-- ==== Sys2Proof/Tests/Slice0.lean ====
section
/-! SUPPORT. Tests. Expected values come from `spec/95_test_vectors.md` (its section stands beside each group) or are worked
out by hand from the rule named; none is the model's own answer. The witnesses at the end meet the hypotheses of the
statements in `Certificates/Slice0/Obligations.lean`. -/

namespace Sys2Proof.Tests

open Sys2Proof.Machine Sys2Proof.Claims

/-! ### Well-formedness: the one check there is (R113 (b)) -/

theorem test_wf_refuses_rdb_above_the_clock_registers : (Instr.rdb 0x0A).wf .standard = false := by decide
theorem test_wf_refuses_rdb_below_the_special_registers : (Instr.rdb 0x1F).wf .standard = false := by decide
theorem test_wf_refuses_wrb_above_the_map : (Instr.wrb 0x23 0xFF).wf .standard = false := by decide
theorem test_wf_accepts_every_register :
    Register.all.all (fun r => (Instr.rdb (AddressMap.standard.addr r)).wf .standard &&
      (Instr.wrb (AddressMap.standard.addr r) 0xFF).wf .standard) = true := by decide
theorem test_map_has_13_addresses : Register.all.length = 13 ∧ AddressMap.standard.wf := by decide

/-- A map that is not R61's: Minutes at 0x40 (the map is OPEN, R6). -/
def otherMap : AddressMap := { AddressMap.standard with minutes := 0x40 }

theorem test_wf_follows_the_map : (Instr.rdb 0x40).wf otherMap = true ∧ (Instr.rdb 0x01).wf otherMap = false := by decide

/-! ### Decoding: one word per constructor, written out from R101 and R102 (vectors of 2.1 to 2.7) -/

theorem test_decode_dec :
    decode .standard 0x0000D9 = .ok (.decSec 0xD9) ∧ decode .standard 0x0100C5 = .ok (.decMin 0xC5) ∧ decode .standard 0x0200E3 = .ok (.decHour 0xE3) ∧
    decode .standard 0x0300FB = .ok (.decDay 0xFB) ∧ decode .standard 0x040031 = .ok (.decDate 0x31) ∧ decode .standard 0x050012 = .ok (.decMon 0x12) ∧
    decode .standard 0x0600FF = .ok (.decYr 0xFF) := by decide

theorem test_decode_enc :
    decode .standard 0x10803B = .ok (.encSec 59 0x80) ∧ decode .standard 0x11803B = .ok (.encMin 59 0x80) ∧
    decode .standard 0x12C017 = .ok (.encHour 23 0xC0) ∧ decode .standard 0x13FF09 = .ok (.encDay 9 0xFF) ∧
    decode .standard 0x144028 = .ok (.encDate 40 0x40) ∧ decode .standard 0x1500FF = .ok (.encMon 255 0x00) ∧
    decode .standard 0x160064 = .ok (.encYr 100 0x00) := by decide

theorem test_decode_tracker :
    decode .standard 0x200123 = .ok (.decYear 0x23 true) ∧ decode .standard 0x200099 = .ok (.decYear 0x99 false) ∧
    decode .standard 0x20FF23 = .ok (.decYear 0x23 true) ∧ decode .standard 0x20FE23 = .ok (.decYear 0x23 false) ∧
    decode .standard 0x210834 = .ok (.prepYear 2100) ∧ decode .standard 0x21FFFF = .ok (.prepYear 65535) := by decide

theorem test_decode_get :
    decode .standard 0x300000 = .ok .getSec ∧ decode .standard 0x310000 = .ok .getMin ∧ decode .standard 0x320000 = .ok .getHour ∧
    decode .standard 0x330000 = .ok .getDay ∧ decode .standard 0x340000 = .ok .getDate ∧ decode .standard 0x350000 = .ok .getMon ∧
    decode .standard 0x360000 = .ok .getYr ∧ decode .standard 0x370000 = .ok .getYear := by decide

theorem test_decode_set :
    decode .standard 0x40001E = .ok (.setSec 30) ∧ decode .standard 0x41002D = .ok (.setMin 45) ∧ decode .standard 0x420017 = .ok (.setHour 23) ∧
    decode .standard 0x430005 = .ok (.setDay 5) ∧ decode .standard 0x44001D = .ok (.setDate 29) ∧ decode .standard 0x45000D = .ok (.setMon 13) ∧
    decode .standard 0x460064 = .ok (.setYr 100) ∧ decode .standard 0x4707E8 = .ok (.setYear 2024) := by decide

theorem test_decode_run_and_bus :
    decode .standard 0x500000 = .ok .start ∧ decode .standard 0x510000 = .ok .stop ∧ decode .standard 0x51FFFF = .ok .stop ∧
    decode .standard 0x600002 = .ok (.rdb 0x02) ∧ decode .standard 0x60FF22 = .ok (.rdb 0x22) ∧ decode .standard 0x614501 = .ok (.wrb 0x01 0x45) ∧
    decode .standard 0x619202 = .ok (.wrb 0x02 0x92) := by decide

/-- The edges of every empty range of R113 (a). -/
theorem test_decode_refuses_unassigned :
    [0x07, 0x0F, 0x17, 0x1F, 0x22, 0x2F, 0x38, 0x3F, 0x48, 0x4F, 0x52, 0x5F, 0x62, 0x70, 0xFF].all (fun op : Byte =>
      decide (decode .standard (word op 0 0) = .error (.unassignedOp op))) = true := by decide

theorem test_decode_refuses_addresses :
    decode .standard 0x60000A = .error (.notARegister 0x0A) ∧ decode .standard 0x60001F = .error (.notARegister 0x1F) ∧
    decode .standard 0x61FF23 = .error (.notARegister 0x23) := by decide

theorem test_decodeTableWord_numbers_the_word_from_bit_0 :
    decodeTableWord 24 0x41002D = some (.setMin 45) ∧ decodeTableWord 24 0x070000 = none := by decide

/-! ### One step on a small state -/

/-- A block at reset with the registers `m`, the environment `env` and the one command `w`. -/
def cmd (w : Command) (m : Memory) (env : List EnvMove) : State :=
  { State.reset with host := [.command w], reg := m, env := env }

/-- The state after the step. -/
def after (s : State) : State :=
  match step s with
  | .next t => t
  | .fault _ => s
  | .refused _ => s

/-- What the ports show in the step. -/
def shown (w : Command) (m : Memory) : List PortEvent := (after (cmd w m [])).port

/-- A transaction of the vectors' trace, `R a -> v` and `W a <- v`. -/
def rd (a v : Byte) : List PortEvent := [.write 0xD0 [a] true true, .read 0xD0 (some v)]
def wr (a v : Byte) : List PortEvent := [.write 0xD0 [a, v] false true]
def ok (n : BitVec 16) : List PortEvent := [.result (.ok n 0 false)]

/-! Vectors 2.1 and 2.2. -/

theorem test_decSec : shown 0x0000D9 [] = ok 59 ∧ shown 0x0000FF [] = ok 85 := by decide
theorem test_decMin : shown 0x01001A [] = ok 20 ∧ shown 0x010099 [] = ok 19 := by decide
theorem test_decHour : shown 0x0200E3 [] = ok 23 ∧ shown 0x02007F [] = ok 45 := by decide
theorem test_decDay : shown 0x0300FB [] = ok 3 ∧ shown 0x030009 [] = ok 1 := by decide
theorem test_decDate : shown 0x0400A5 [] = ok 25 ∧ shown 0x0400FF [] = ok 45 := by decide
theorem test_decMon : shown 0x050031 [] = ok 11 ∧ shown 0x0500FF [] = ok 25 := by decide
theorem test_decYr : shown 0x060080 [] = ok 80 ∧ shown 0x0600FF [] = ok 165 := by decide
theorem test_encSec : shown 0x109207 [] = ok 0x87 ∧ shown 0x10FFFF [] = ok 0x95 := by decide
theorem test_encMin : shown 0x11803B [] = ok 0x59 ∧ shown 0x11FFFF [] = ok 0x15 := by decide
theorem test_encHour : shown 0x12C017 [] = ok 0xE3 ∧ shown 0x12803B [] = ok 0x99 := by decide
theorem test_encDay : shown 0x13FF09 [] = ok 0x01 := by decide
theorem test_encDate : shown 0x144028 [] = ok 0x00 ∧ shown 0x14804B [] = ok 0x35 := by decide
theorem test_encMon : shown 0x15001F [] = ok 0x11 ∧ shown 0x150017 [] = ok 0x03 := by decide
theorem test_encYr : shown 0x160064 [] = ok 0xA0 ∧ shown 0x16FFFF [] = ok 0x95 := by decide

/-! Vectors 2.3. -/

theorem test_decYear : shown 0x200123 [] = ok 2123 ∧ shown 0x2000A5 [] = ok 2105 := by decide

theorem test_decYear_truncates :
    (after { cmd 0x200199 [] [] with baseline := 65500 }).port = ok 163 := by decide

theorem test_prepYear_backward :
    shown 0x2107CF [] = [.result (.ok 1900 99 true)] ∧ (after (cmd 0x2107CF [] [])).baseline = 1900 := by decide

theorem test_prepYear_same_century :
    shown 0x210833 [] = [.result (.ok 2000 99 false)] ∧ (after (cmd 0x210833 [] [])).baseline = 2000 := by decide

/-! Vectors 2.4. -/

theorem test_start : shown 0x500000 [(0, 0xD9)] = rd 0 0xD9 ++ wr 0 0x59 ++ ok 0 ∧
    (after (cmd 0x500000 [(0, 0xD9)] [])).reg = [(0, 0x59)] := by decide
theorem test_start_writes_an_unchanged_byte : shown 0x500000 [] = rd 0 0 ++ wr 0 0 ++ ok 0 := by decide
theorem test_stop : shown 0x510000 [(0, 0x7F)] = rd 0 0x7F ++ wr 0 0xFF ++ ok 0 ∧
    (after (cmd 0x510000 [(0, 0x7F)] [])).reg = [(0, 0xFF)] := by decide

/-! Vectors 2.5. -/

/-- The start state of 2.5. -/
def getRegs : Memory := [(0, 0xD9), (1, 0xC5), (2, 0x92), (3, 0xFB), (4, 0xF1), (5, 0xF2), (6, 0x99)]

theorem test_getSec : shown 0x300000 getRegs = rd 0 0xD9 ++ ok 59 := by decide
theorem test_getMin : shown 0x310000 getRegs = rd 1 0xC5 ++ ok 45 := by decide
theorem test_getHour : shown 0x320000 getRegs = rd 2 0x92 ++ ok 12 := by decide
theorem test_getDay : shown 0x330000 getRegs = rd 3 0xFB ++ ok 3 := by decide
/-- Code 3 is Tuesday under R99's table. -/
theorem test_getDay_names_the_day :
    State.reset.namedDay (.ok 3 0 false) = some .tuesday ∧ DayCodes.standard.wf := by decide
theorem test_getDate : shown 0x340000 getRegs = rd 4 0xF1 ++ ok 31 := by decide
theorem test_getMon : shown 0x350000 getRegs = rd 5 0xF2 ++ ok 12 := by decide
theorem test_getYr : shown 0x360000 getRegs = rd 6 0x99 ++ ok 99 := by decide
theorem test_getYear : shown 0x370000 getRegs = rd 6 0x99 ++ rd 2 0x92 ++ ok 2199 := by decide

/-! Vectors 2.6. -/

theorem test_setSec : shown 0x40001E [(0, 0x80)] = rd 0 0x80 ++ wr 0 0xB0 ++ ok 0 := by decide
theorem test_setMin : shown 0x41002D [(1, 0xFF)] = wr 1 0x45 ++ ok 0 ∧
    (after (cmd 0x41002D [(1, 0xFF)] [])).reg = [(1, 0x45)] := by decide
theorem test_setHour : shown 0x42000C [(2, 0xD9)] = rd 2 0xD9 ++ wr 2 0xD2 ++ ok 0 := by decide
theorem test_setDay : shown 0x430005 [(3, 0xFF)] = wr 3 0x05 ++ ok 0 := by decide
theorem test_setDay_unset_removes_the_entry : (after (cmd 0x430000 [(3, 0x05)] [])).reg = [] := by decide
theorem test_setDate : shown 0x44001D [(4, 0xFF)] = wr 4 0x29 ++ ok 0 := by decide
theorem test_setMon : shown 0x45000D [(5, 0x02)] = wr 5 0x13 ++ ok 0 := by decide
theorem test_setYr : shown 0x460064 [(6, 0x23)] = wr 6 0xA0 ++ ok 0 := by decide

/-- Program P2, step 2. -/
theorem test_setYear_new_century :
    shown 0x470834 [(2, 0x92), (6, 0x99)] = rd 2 0x92 ++ wr 2 0x12 ++ wr 6 0x00 ++ [.result (.ok 2100 0 true)] ∧
    (after (cmd 0x470834 [(2, 0x92), (6, 0x99)] [])).reg = [(2, 0x12)] ∧
    (after (cmd 0x470834 [(2, 0x92), (6, 0x99)] [])).baseline = 2100 := by decide

/-- The same-century vector at the end of 2.6. -/
theorem test_setYear_same_century :
    shown 0x4707E8 [(2, 0x92), (6, 0x50)] = wr 6 0x24 ++ [.result (.ok 2000 24 false)] := by decide

/-! Vectors 2.7. -/

theorem test_rdb : shown 0x600022 [(0x22, 0x5A)] = rd 0x22 0x5A ++ ok 0x5A := by decide
theorem test_wrb : shown 0x618000 [] = wr 0 0x80 ++ ok 0 ∧
    (after (cmd 0x618000 [] [])).runState = .halted := by decide
/-- Under another map the transport carries that map's address (R73), and R61's address names nothing (R112). -/
theorem test_wrb_follows_the_map :
    let s := cmd 0x614540 [] []
    let t := after { s with params := { s.params with addresses := otherMap } }
    t.port = wr 0x40 0x45 ++ ok 0 ∧ t.readReg .minutes = 0x45 := by decide
theorem test_rdb_of_an_address_the_map_lacks :
    let s := cmd 0x600001 [] []
    (after { s with params := { s.params with addresses := otherMap } }).port = [.result .illegalCommand] := by decide
theorem test_illegal_command :
    shown 0x60000A getRegs = [.result .illegalCommand] ∧ shown 0x700000 getRegs = [.result .illegalCommand] ∧
    (after (cmd 0x61FF23 getRegs [])).reg = getRegs := by decide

· · · · · · ·

TRY IT:
How many lines of the records contain the word "illegalCommand"? Reply with the number and nothing else.

SOLUTION FOR THIS PROBLEM:
2